▶ _Exercise description_: Within the material below, transcribe exactly the lines from the one holding "else s.transmitIn tc" through the one holding "(R317, R380). -/", keeping both ends and skipping the rest.

──────────────────────────────

-- ==== Sys2Proof/Machine/Phases.lean ====
section
/-! DEFINITION. The moments of a step after its first tick (R62): Compute, Exchange, Settle and the State Mover's cutoff, and what a tick of
the almanac takes (R41, R42, R579). -/

namespace Sys2Proof.Machine

open Sys2Proof

/-- Does an offset of the current step fall at or after the moment of a plan adopted late, so that its event is skipped (R579)? -/
def Chip.skipped (s : Chip) (off : Nat) : Bool :=
  match s.alm.late with
  | some l => decide (l.moment ≤ s.atOffset off)
  | none => false

/-- An event at an offset of the step, unless it is skipped. [log 5, DESIGN CHOICE] -/
def Chip.atMoment (s : Chip) (off : Nat) (f : Chip → Chip) : Chip := if s.skipped off then s else f (s.toOffset off)

/-- Physical tiles that a selection's program runs on (R201): on each die, the lowest-numbered logical tiles its partition owns. -/
def Chip.tilesUsed (s : Chip) (x : Sel) : List Nat :=
  match s.prog x.prog with
  | some g => (List.range 4).flatMap (fun d => ((s.tilesOf x.part d).take (g.dieTiles.getD d 0)).filterMap s.physOf)
  | none => []

/-- Offset W: the window is closed, tiles start their programs, and hashing begins (R62, R109). A tile that has not answered the watchdog's
probe runs none (R499). -/
def Chip.computeStart (s : Chip) (seeds : List (Nat × Nat)) : Chip :=
  let s := s.closeWindow
  let s := s.each (s.sch.sels.filter (fun x => !x.voided)) (fun s x =>
    s.each (s.tilesUsed x) (fun s t => s.setTile t (fun y => { y with prog := x.prog + 1, part := x.part, done := false, stopped := false })))
  let s := s.each (below 68 (fun t => (s.tile t).probed && (s.tile t).prog != 0)) Chip.stopTile
  let s := s.each seeds (fun s x =>
    if x.1 < 68 then (s.wr64 (regAt (Pg.til x.1) Reg.TIL_SR_SEED_LO) x.2).setTile x.1 (fun y => { y with srCount := 0 }) else s)
  s.computeHashes

/-- Tiles whose Compute part is not finished when it must be: a sequencer fault each (R202, R579). -/
def Chip.unfinishedAtT (s : Chip) (unfinished : List Nat) : Chip :=
  s.each (unfinished.filter (fun t => let y := s.tile t; y.prog != 0 && !y.done && !y.stopped)) (fun s t => s.seqFault t (s.tile t).part true)

/-- Offset X: a tile that has not finished its Compute part has a sequencer fault (R202); lookups without a reply fail (R120). -/
def Chip.exchangeStart (s : Chip) (unfinished : List Nat) : Chip :=
  let s := s.unfinishedAtT unfinished
  let s := s.each s.tiles.keys (fun s t => s.setTile t (fun y => { y with done := true }))
  s.lookupDeadline

/-- Moment T of a plan adopted late that comes before the step's offset X: what X would have ended ends with the step, so a Compute part that is
not finished is a sequencer fault (R579). [log 22, DEDUCED] -/
def Chip.endOldStep (s : Chip) (unfinished : List Nat) : Chip :=
  if s.alm.late.isSome && s.skipped s.plan.x then s.exchangeStart unfinished else s

/-- Offset C − SMV_CUTOFF: transfers end, and the Bids and Offers for the next step go out (R148, R206, R218). [log 5, DESIGN CHOICE] -/
def Chip.cutoff (s : Chip) : Chip := s.cutoffAborts.sendBids

/-- Events of a step that fall on the present offset. -/
def Chip.dueHere (s : Chip) (x : StepInput) : Chip :=
  let off := s.offset
  let s := if off = s.plan.w then s.computeStart x.seeds else s
  let s := if off = s.plan.x then s.exchangeStart x.unfinished else s
  let s := if off = s.plan.s then s.voteDeadline.settleOpens else s
  if off = s.cutoffAt then s.cutoff else s

/-- One tick of 10 ns (R41), and what is due at it. [log 5, DESIGN CHOICE] -/
def Chip.tick (s : Chip) (x : StepInput) : Chip :=
  let s := s.advance (s.alm.now + 10)
  let switch := match s.alm.late with
    | some l => decide (l.moment ≤ s.alm.now)
    | none => false
  if switch || (s.alm.late.isNone && s.atStart) then ((s.endOldStep x.unfinished).beginStep x.reading x.t3).latchDue
  else if s.alm.late.isSome && s.skipped s.offset then s.latchDue
  else s.latchDue.dueHere x

end Sys2Proof.Machine
end

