-- ==== Sys2Proof/Machine/TileIo.lean ====
section
/-! DEFINITION. What tiles exchange with other devices (12): exchange messages (R379–R382), LOADs and STOREs through windows (R386, R388),
fences (R378); and the packed regions that their programs read and write (R312, R313, R317). -/

namespace Sys2Proof.Machine

open Sys2Proof

/-! ## Exchange messages -/

/-- Fenpack modes that a MODES byte allows. -/
def modesOf (v : Nat) : List FMode :=
  (if bit v 0 then [FMode.byte] else []) ++ (if bit v 1 then [FMode.nibble] else []) ++ (if bit v 2 then [FMode.bf16] else [])
    ++ (if bit v 3 then [FMode.fp32] else [])

/-- Entry i of the gang table of a partition, whatever MEMBERS holds (R379). -/
def Chip.gangEntry (s : Chip) (p i : Nat) : Nat × Nat :=
  let t := s.tableAt (s.rd64 Reg.SCH_GANG_BASE_LO + 256 * p) 256
  (le t (4 * i) 2, le t (4 * i + 2) 1)

/-- The header of an exchange message (R380). -/
def exchHeader (e : Bytes) : Bytes := toLE 2 (le e 0 2) ++ toLE 1 (le e 4 1) ++ zeros 1 ++ toLE 4 (le e 16 4) ++ toLE 8 (le e 24 8) ++ zeros 16

/-- Pack the blocks of a tensor on a tile: the state, and the blocks in link form. -/
def Chip.packTile (t : Nat) (modes : List FMode) (bucket : Nat) : List Bytes → Chip → Chip × List Bytes
  | [], s => (s, [])
  | b :: rest, s =>
    let p := fenPack modes bucket b
    let (s, l) := Chip.packTile t modes bucket rest (s.countPack t p)
    (s, p.bytes :: l)

/-- The contents of an exchange message for an entry of the plan. -/
def Chip.exchMessage (s : Chip) (t p : Nat) (e data : Bytes) : Chip × Bytes :=
  let modes := le e 4 1
  if modes = 0 then (s, exchHeader e ++ data)
  else
    let blocks := (List.range (data.length / 4096)).map (fun i => slice data (4096 * i) 4096)
    let (s, packed) := Chip.packTile t (modesOf modes) (s.smv.buckets.getD p 0) blocks s
    let lens := packed.flatMap (fun b => toLE 2 b.length)
    (s, exchHeader e ++ padTo (roundUp 16 lens.length) lens ++ packed.flatten)

/-- A fence over the packets numbered so far to a device, in one class or all (R378). One over a context in ERROR is lost at once. -/
def Chip.issueFence (s : Chip) (t id dev : Nat) (tc : Option Nat) : Chip :=
  let cs := ((List.range 8).filter (fun c => match tc with
    | some x => x == c
    | none => true)).map (ctxNo 0 dev)
  let own := cs.flatMap (fun c => ((s.tx c).pkts.filter (fun p => !p.acked)).map (fun p => (c, p.psn, p.num)))
  let f : Fence := { id := id, tile := t, psns := own, lost := cs.any (fun c => (s.tx c).state == .error) }
  (s.setXpt (fun x => { x with fences := x.fences ++ [f] })).settleFences

/-- Do `n` bytes at a T0 address lie in the scratch of a logical tile of partition `p` (R202, R278)? -/
def Chip.inOwnTiles (s : Chip) (p addr n : Nat) : Bool :=
  inT0 addr && inScratch (addr % 0x2000000) n && s.ltOwner (addr / 0x2000000) == some p

/-- A tile sends an entry of its exchange plan, or meets a sequencer fault where SRC_ADDR leaves the partition's tiles. The tile's own scratch
words may be found in error. -/
def Chip.sendExchange (s : Chip) (x : ExchOp) (ecc : List WordErr) : Chip :=
  let t := x.tile
  let e := x.bytes
  if !s.tileRuns t then s
  else match s.scratchErrs t ecc with
    | (s, false) => s
    | (s, true) =>
      let p := (s.tile t).part
      if !s.inOwnTiles p (le e 8 8) (le e 16 4) then s.seqFault t p false
      else
      let dst := s.gangEntry p (le e 2 1)
      let tc := bits (le e 3 1) 2 0
      let (s, msg) := s.exchMessage t p e (memRead s.mem (le e 8 8) (le e 16 4))
      let s := if dst.1 = s.selfDev then s.deliver 6 ⟨s.selfDev, p, dst.2, s.step⟩ msg
        else s.transmitIn tc dst.1 { num := 0, svc := 6, srcPart := p, dstPart := dst.2, bytes := msg }
      if bit (le e 3 1) 7 then s.issueFence t (le e 0 2) dst.1 (some tc) else s

/-- Unpack the blocks of an exchanged tensor on a tile; none where one fails a check (R317). -/
def Chip.expandTile (t : Nat) : List Nat → Bytes → Chip → Chip × Option Bytes
  | [], _, s => (s, some [])
  | n :: rest, bs, s =>
    match fenUnpack n (bs.take n) with
    | .bad c m => (s.expandFailed t c m 0 0, none)
    | .ok d =>
      match Chip.expandTile t rest (bs.drop n) (s.expandOk t d.length) with
      | (s, some l) => (s, some (d ++ l))
      | (s, none) => (s, none)

/-- A tile receives an exchanged tensor: the unpacked bytes go to DST_ADDR, or the tile stops (R317, R380). -/
def Chip.takeExchange (s : Chip) (src : MsgSrc) (b : Bytes) : Chip :=
  let dst := le b 8 8
  match s.exchangeTile src.dstPart b with
  | none => s
  | some t =>
    let seen := fun (s : Chip) => s.setXpt (fun x => { x with exchanged := (src.dstPart, src.dev, le b 0 2) :: x.exchanged })
    if le b 2 1 = 0 then seen (s.writePhys false dst (padTo (le b 4 4) (b.drop 32)))
    else
      let n := le b 4 4 / 4096
      let lens := (List.range n).map (fun i => le b (32 + 2 * i) 2)
      match Chip.expandTile t lens (b.drop (32 + roundUp 16 (2 * n))) s with
      | (s, some d) => seen (s.writePhys false dst d)
      | (s, none) => s.stopTile t

/-- Has every exchange message that an instruction reads arrived, by source device and ID (R381)? [log 64, DESIGN CHOICE] -/
def Chip.arrived (s : Chip) (t : Nat) (awaits : List (Nat × Nat)) : Bool :=
  awaits.all (fun a => s.xpt.exchanged.contains ((s.tile t).part, a.1, a.2))

/-- Exchange messages that have arrived go to their tiles; `n` at most. -/
def Chip.serveExchange : Nat → Chip → Chip
  | 0, s => s
  | n + 1, s =>
    match s.xpt.inbox.find? (fun m => m.svc == 6) with
    | some m => Chip.serveExchange n ((s.take 6 m.src m.bytes).takeExchange m.src m.bytes)
    | none => s

/-- Every exchange message in the inbox. -/
def Chip.exchanges (s : Chip) : Chip := Chip.serveExchange s.xpt.inbox.length s

/-! ## Packed regions (R312, R313, R317) -/

/-- The object of a packed region that a tile's program may use, where the region lies within it (R277, R312). -/
def Chip.regionDesc (s : Chip) (t : Nat) (r : SlotOp) : Option Desc :=
  (s.memu.descs.find r.obj).filter (fun d => d.kind == 1 && d.partition == (s.tile t).part && r.base % 4096 == 0
    && decide (r.block < r.blocks) && decide (r.base + 4100 * r.blocks ≤ d.size))

/-- Offset of the slot of a block (R312). -/
def slotOff (r : SlotOp) : Nat := r.base + 4096 * r.block

/-- Offset of the tag of a block (R312). -/
def tagOff (r : SlotOp) : Nat := r.base + 4096 * r.blocks + 4 * r.block

/-- A tile reads `n` bytes of T1 or T2, or stops where a word cannot be delivered or the stack is in fault (R293, R502). -/
def Chip.tileRead (s : Chip) (t a n : Nat) (ecc : List WordErr) : Chip × Option Bytes :=
  if s.stackDown a then (s.stopTile t, none)
  else match s.access 0 a n ecc with
    | (s, true) => (s, some (memRead s.mem a n))
    | (s, false) => (s.stopTile t, none)

/-- The work that reads a damaged block of a packed region fails (R317). -/
def Chip.slotFailed (s : Chip) (t : Nat) (d : Desc) (check mode : Nat) : Chip :=
  let s := (s.expandFailed t check mode 1 0).stopTile t
  if d.use = 0 then s else s.residencyLost d.partition (d.use == 2) d.id

/-- Tag n is read, then the words of slot n that hold the block; what unpacks goes to the tile's scratch (R313, R316). A tile that has
stopped reads no more. [log 64, DESIGN CHOICE] -/
def Chip.expandSlot (s : Chip) (t : Nat) (r : SlotOp) : Chip :=
  if !s.tileRuns t then s
  else match s.regionDesc t r, inScratch r.scratch 4096 with
    | some d, true =>
      match s.tileRead t (s.placeOf d (tagOff r)) 4 r.ecc with
      | (s, none) => s
      | (s, some tag) =>
        match s.tileRead t (s.placeOf d (slotOff r)) (64 * slotWords (le tag 0 2)) r.ecc with
        | (s, none) => s
        | (s, some words) =>
          match fenUnpackSlot (le tag 0 2) words with
          | .bad c m => s.slotFailed t d c m
          | .ok out => (s.expandOk t out.length).writeScratch t r.scratch out
    | _, _ => s.seqFault t (s.tile t).part false

/-- 4,096 bytes of the tile's scratch are packed into slot n, with tag n (R300, R312). [log 64, DESIGN CHOICE] -/
def Chip.packSlot (s : Chip) (t : Nat) (r : SlotOp) : Chip :=
  if !s.tileRuns t then s
  else match s.regionDesc t r, inScratch r.scratch 4096 with
    | some d, true =>
      if s.stackDown (s.placeOf d (slotOff r)) || s.stackDown (s.placeOf d (tagOff r)) then s.stopTile t
      else
        let input := memRead s.mem (s.scratch t + r.scratch) 4096
        let x := fenSlot (modesOf r.modes) input
        let s := s.countPack t (fenPack (modesOf r.modes) 0 input)
        let s := (s.markDirty (s.placeOf d (slotOff r)) 4096).markDirty (s.placeOf d (tagOff r)) 4
        (s.writePhys false (s.placeOf d (slotOff r)) x.1).writePhys false (s.placeOf d (tagOff r)) (toLE 4 x.2)
    | _, _ => s.seqFault t (s.tile t).part false

/-! ## Memory operations (R385, R386) -/

/-- The window that serves a tile's access of 64 bytes at a T4 address; none where the access is unmapped (R277, R385). -/
def Chip.windowFor (s : Chip) (t addr : Nat) (write : Bool) : Option Window :=
  if !inT4 addr || addr % 64 != 0 then none
  else match s.xpt.windows.find ((addr - t4Base) / 2 ^ 32) with
    | some w =>
      if (s.logicalOf t).bind s.ltOwner = some w.part && bit w.rights (b2n write) && addr % 2 ^ 32 + 64 ≤ w.size then some w else none
    | none => none

/-- The first 16 bytes of a LOAD or STORE payload. -/
def opHead (w : Window) (off : Nat) : Bytes := toLE 2 w.exp ++ toLE 2 w.gen ++ zeros 4 ++ toLE 8 off

/-- A tile issues a memory operation; an unmapped address, or a LOAD whose data would leave the scratch, is a sequencer fault (R202, R277). -/
def Chip.tileOp (s : Chip) (t addr : Nat) (data : Option Bytes) (dst : Nat) : Chip :=
  if !s.tileRuns t then s
  else if data.isNone && !inScratch dst 64 then s.seqFault t (s.tile t).part false
  else match s.windowFor t addr data.isSome with
    | none => s.seqFault t (((s.logicalOf t).bind s.ltOwner).getD (s.tile t).part) false
    | some w =>
      let num := s.xpt.nextNum
      let body := opHead w (addr % 2 ^ 32) ++ (match data with
        | some d => padTo 64 d
        | none => [])
      let s := if data.isSome then s else s.setTile t (fun x => { x with loads := x.loads ++ [(num, dst)] })
      s.transmitIn w.tc w.dev
        { num := 0, op := if data.isSome then 8 else 6, svc := 7, srcPart := w.part, dstPart := w.peerPart, bytes := body, tile := t }

/-- A LOAD_RESP: its data goes to the scratch address that the LOAD names (R388). -/
def Chip.loadData (s : Chip) (k : Packet) : Chip :=
  let x := s.tx (ctxNo 0 k.srcDev k.tc)
  let m := (x.pkts.find? (fun p => p.op == 6 && p.psn % 2 ^ 32 == k.psn)).bind (fun p => x.msgs.find? (fun y => y.num == p.num))
  let s := s.loadRespIn k
  match m with
  | none => s
  | some m =>
    let at' := ((s.tile m.tile).loads.find? (fun l => l.1 == m.num)).map (·.2)
    let s := s.setTile m.tile (fun y => { y with loads := y.loads.filter (fun l => l.1 != m.num) })
    match at' with
    | some a => if le k.payload 0 1 = 0 then s.writeScratch m.tile a (slice k.payload 16 64) else s
    | none => s

end Sys2Proof.Machine
end

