-- ==== Sys2Proof/Machine/Prefix.lean ====
section
/-! DEFINITION. Meanings of the prefix-index commands (04): lookups at the shard and at the home (R118–R121), and pins (R128). -/

namespace Sys2Proof.Machine

open Sys2Proof

/-- A malformed prefix message is discarded (R118). -/
def Chip.badPrefix (s : Chip) : Chip := s.raise Pg.PFX 3

/-- Is a partition a shard: its switch, the cache role, and lookup service enabled (R116, R132)? With the service disabled the partition answers
as one that is not a shard. [log 48, DEDUCED] -/
def Chip.isShard (s : Chip) (p : Nat) : Bool :=
  s.pfxOn && s.pfxPart p F.PFX_PART_CFG_SHARD == 1 && s.role p == .cache

/-- Take a lease on matched entries (R119): LEASE_STEP is the lookup's step plus 2. -/
def Chip.takeLease (s : Chip) (src : MsgSrc) (rid shard : Nat) (got : List Nat) : Chip × Nat :=
  let id := s.pfx.nextLease
  let s := s.each got Chip.useEntry
  let l : Lease := { id := id, rid := rid, device := src.dev, part := src.part, shardPart := shard, step := src.step + 2, entries := got }
  (s.setPfx (fun x => { x with leases := x.leases ++ [l], nextLease := max 1 ((id + 1) % 2 ^ 32) }), id)

/-- A Lookup at the shard (R118, R119, R129). R118 discards a COUNT above 1,024 only: one of 0 is answered with MATCHED 0. [log 48, DEDUCED] -/
def Chip.lookupIn (s : Chip) (src : MsgSrc) (b : Bytes) : Chip :=
  let n := le b 2 2
  if le b 0 1 ≠ 1 || 1024 < n || b.length < 32 + 32 * n then s.badPrefix
  else
    let part := le b 16 1
    let answer := fun (s : Chip) (st m lease spans pps : Nat) =>
      s.send 3 src.dev src.part part (lookupReply st m (le b 4 4) (le b 8 8) (src.step + 2) lease spans pps)
    if !s.isShard part then answer s 1 0 0 0 0
    else if !s.hasTable then answer s 2 0 0 0 0
    else
      let hs := (List.range n).map (fun k => slice b (32 + 32 * k) 32)
      let (s, got) := Chip.matchRun part (le b 1 1) hs s []
      match got with
      | [] => answer s 0 0 0 0 0
      | i :: _ =>
        let sp := ((s.pfx.table.find i).map (fun e => (e.spans, e.pps))).getD (0, 0)
        let (s, id) := s.takeLease src (le b 8 8) part got
        answer s 0 got.length id sp.1 sp.2

/-- The Pull that asks for a delivery (R121, R140). It comes before the transfer, so it belongs to none (R138). -/
def Chip.sendPull (s : Chip) (r : Rte) (lease matched : Nat) : Chip :=
  let h : SHdr :=
    { type := 9, kind := 0, srcPart := r.partition, dstPart := r.shard.2, srcDev := s.selfDev, dstDev := r.shard.1, rid := r.rid,
      epoch := s.epochOf (ridComp r.rid), step := s.step }
  s.send 1 r.shard.1 r.shard.2 r.partition (h.toBytes ++ pullBody lease (r.localMatch + 1) matched)

/-- The reply to the lookup a request waits for (R120, R121). -/
def Chip.lookupAnswered (s : Chip) (i : Nat) (r : Rte) (status matched lease : Nat) : Chip :=
  if status ≠ 0 then s.lookupFail i
  else
    let r := { r with lookup := 2, matched := matched, lease := lease }
    let s := (s.putRte i r).cntBy Reg.PFX_BLOCKS_MATCHED matched
    let s := s.cntBy Reg.PFX_BLOCKS_MISSED (r.promptBlocks - r.localMatch - matched)
    if matched = 0 then s else s.sendPull r lease matched

/-- A reply at the home; one that comes too late, or for a request that is not waiting, is answered with a Release (R120, R130). -/
def Chip.lookupReplyIn (s : Chip) (src : MsgSrc) (b : Bytes) : Chip :=
  if le b 0 1 ≠ 2 || b.length < 48 then s.badPrefix
  else
    let rid := le b 8 8
    let late := fun (s : Chip) => s.releaseLease (src.dev, src.part) src.dstPart (le b 24 4) rid
    match s.findKnown rid with
    | some (i, r) =>
      if r.lookup = 1 && r.shard.1 = src.dev && r.state.live then s.lookupAnswered i r (le b 1 1) (le b 2 2) (le b 24 4) else late s
    | none => late s

/-- A Release at the shard (R119). -/
def Chip.releaseIn (s : Chip) (b : Bytes) : Chip :=
  if le b 0 1 ≠ 3 || b.length < 16 then s.badPrefix else s.endLease (le b 4 4)

/-! ## Pins (R128) -/

/-- The hash in PFX_PIN_HASH. -/
def Chip.pinHash (s : Chip) : Bytes := (List.range 8).flatMap (fun i => toLE 4 (s.rd (Reg.PFX_PIN_HASH + 4 * i)))

/-- Pin or unpin the ready entries with the hash in PFX_PIN_HASH; RESULT says what came of it. -/
def Chip.pinEntries (s : Chip) (part : Nat) (on : Bool) : Chip :=
  let h := s.pinHash
  let hit := fun (e : PEntry) => e.hash == h && e.state == 2 && e.partition == part
  if s.pfx.table.vals.any hit then
    (s.setPfx (fun x => { x with table := x.table.map (fun (k, e) => (k, if hit e then { e with pinned := on } else e)) })).wf
      F.PFX_PIN_STAT_RESULT 0
  else s.wf F.PFX_PIN_STAT_RESULT 1

/-- A write of PFX_PIN_CTRL. -/
def Chip.pinCommand (s : Chip) (a : Access) (part : Nat) (on : Bool) : Chip :=
  s.command a Pg.PFX (Reg.PFX_PIN_CTRL % 0x1000) ((if on then 1 else 2) + part % 8 * 2 ^ 4) false [part % 8]
    (fun s => s.wf F.PFX_PIN_STAT_RESULT 2) (fun s => s.pinEntries (part % 8) on)

/-! ## Meanings -/

/-- LOOKUP (R119). -/
def execLookup (src : MsgSrc) (bytes : Bytes) (s : State) : Host.Outcome State Fault Refusal :=
  s.run (fun c => (c.take 3 src bytes).lookupIn src bytes)

/-- LOOKUP_REPLY (R121). -/
def execLookupReply (src : MsgSrc) (bytes : Bytes) (s : State) : Host.Outcome State Fault Refusal :=
  s.run (fun c => (c.take 3 src bytes).lookupReplyIn src bytes)

/-- LOOKUP_RELEASE (R119). -/
def execLookupRelease (src : MsgSrc) (bytes : Bytes) (s : State) : Host.Outcome State Fault Refusal :=
  s.run (fun c => (c.take 3 src bytes).releaseIn bytes)

/-- PFX_PIN (R128). -/
def execPfxPin (acc : Access) (part : Nat) (s : State) : Host.Outcome State Fault Refusal := s.run (fun c => c.pinCommand acc part true)

/-- PFX_UNPIN (R128). -/
def execPfxUnpin (acc : Access) (part : Nat) (s : State) : Host.Outcome State Fault Refusal := s.run (fun c => c.pinCommand acc part false)

end Sys2Proof.Machine
end

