/-- O24. With the rails on. An input voltage outside 50,000–59,500 mV for 1,000 µs sets PWR ERR_STAT bit [3]; input power above 2,800 W for 10
µs counts in PWR_OVER_TDP and sets bit [4]; a junction of die 0–3 at 105 °C or more sets the die's TRIPPED, puts it at level 15, counts and
sets bit [0]; below these limits nothing changes. SHUTDOWN outside R529's limits is a fatal device error with CAUSE 5 (FATAL and CAUSE, a
record of class 13, ERR_STAT bit [5] of FLT, a latch, a message to every watched peer, viral, and no more management Events), and within
them changes nothing. On a module that runs, D3HOT_REQUEST after configuration has started sets PWR_STATE.POWER to 2; D0_RETURN from D3hot
sets it to 0, writes the records that waited and sends the vectors kept; REFCLK_LOSS while PERST# is high takes a host link that is up down:
LINK_UP and WIDTH 0, and the timer of R445 runs. (R524, R527, R529, R561, R563, R571) -/
def Obligations.ExcursionsTripsAndPowerStates : Prop :=
  (∀ s : State, s.chip.pwr.off = false →
    (∀ mv us, exec (.inputVoltageExcursion mv us) s = .next { s with chip :=
      (if (mv < 50000 ∨ 59500 < mv) ∧ 1000 ≤ us then s.chip.raise Pg.PWR 3 else s.chip) })
    ∧ (∀ w us, exec (.inputPowerExcursion w us) s = .next { s with chip :=
      (if 2800 < w ∧ 10 ≤ us then (s.chip.cnt Reg.PWR_OVER_TDP).raise Pg.PWR 4 else s.chip) })
    ∧ (∀ d c, exec (.junctionTrip d c) s = .next { s with chip :=
      (if d < 4 ∧ 105 ≤ c then
        (((s.chip.wf (dieFld d F.PWR_DIE_TRIPPED) 1).setDieLevel d 15).cnt Reg.PWR_JUNCTION_TRIPS).raise Pg.PWR 0 else s.chip) })
    ∧ (∀ what, shutsDown what = false → exec (.shutdown what) s = .next s)
    ∧ ∀ what (c d : Chip), shutsDown what = true → s.chip.rf F.FLT_STAT_FATAL = 0 →
      c = ((((s.chip.wf F.FLT_STAT_FATAL 1).wf F.FLT_STAT_CAUSE 5).faultRecord 13 4 0xFFFF 0xFFFF 0xFFFF 0xFF 0 0).raise Pg.FLT 5).latch 5 →
      d = c.each c.watched (fun f p => f.send 8 p 0 0 (presenceMsg 0x21 5 f.selfDev f.step Config.serial.toNat)) →
      exec (.shutdown what) s = .next { s with chip := (d.viral.setFlt (fun f => { f with mute := true })).settle })
  ∧ ∀ s : State, s.ready = true →
    exec .d3hotRequest s = .next { s with chip := (if s.chip.pwr.config ∧ 3 ∈ s.chip.pwr.done then s.chip.wf F.PWR_STATE_POWER 2 else s.chip) }
    ∧ exec .d0Return s = .next { s with chip := (if s.chip.d3hot then (s.chip.wf F.PWR_STATE_POWER 0).cqFlush.drain.sendPending else s.chip).settle }
    ∧ exec .refclkLoss s = .next { s with chip := (if s.chip.pwr.perst ∨ s.chip.rf F.CXL_STAT_LINK_UP = 0 then s.chip
        else ((s.chip.wf F.CXL_STAT_LINK_UP 0).wf F.CXL_STAT_WIDTH 0).setCxl (fun c => { c with downTimer := true })).settle }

──────────────────────────────

▶ _Solved problem_:
        else s.transmitIn tc dst.1 { num := 0, svc := 6, srcPart := p, dstPart := dst.2, bytes := msg }
      if bit (le e 3 1) 7 then s.issueFence t (le e 0 2) dst.1 (some tc) else s

/-- Unpack the blocks of an exchanged tensor on a tile; none where one fails a check (R317). -/
def Chip.expandTile (t : Nat) : List Nat → Bytes → Chip → Chip × Option Bytes
  | [], _, s => (s, some [])
  | n :: rest, bs, s =>
    match fenUnpack n (bs.take n) with
    | .bad c m => (s.expandFailed t c m 0 0, none)
    | .ok d =>
      match Chip.expandTile t rest (bs.drop n) (s.expandOk t d.length) with
      | (s, some l) => (s, some (d ++ l))
      | (s, none) => (s, none)

/-- A tile receives an exchanged tensor: the unpacked bytes go to DST_ADDR, or the tile stops (R317, R380). -/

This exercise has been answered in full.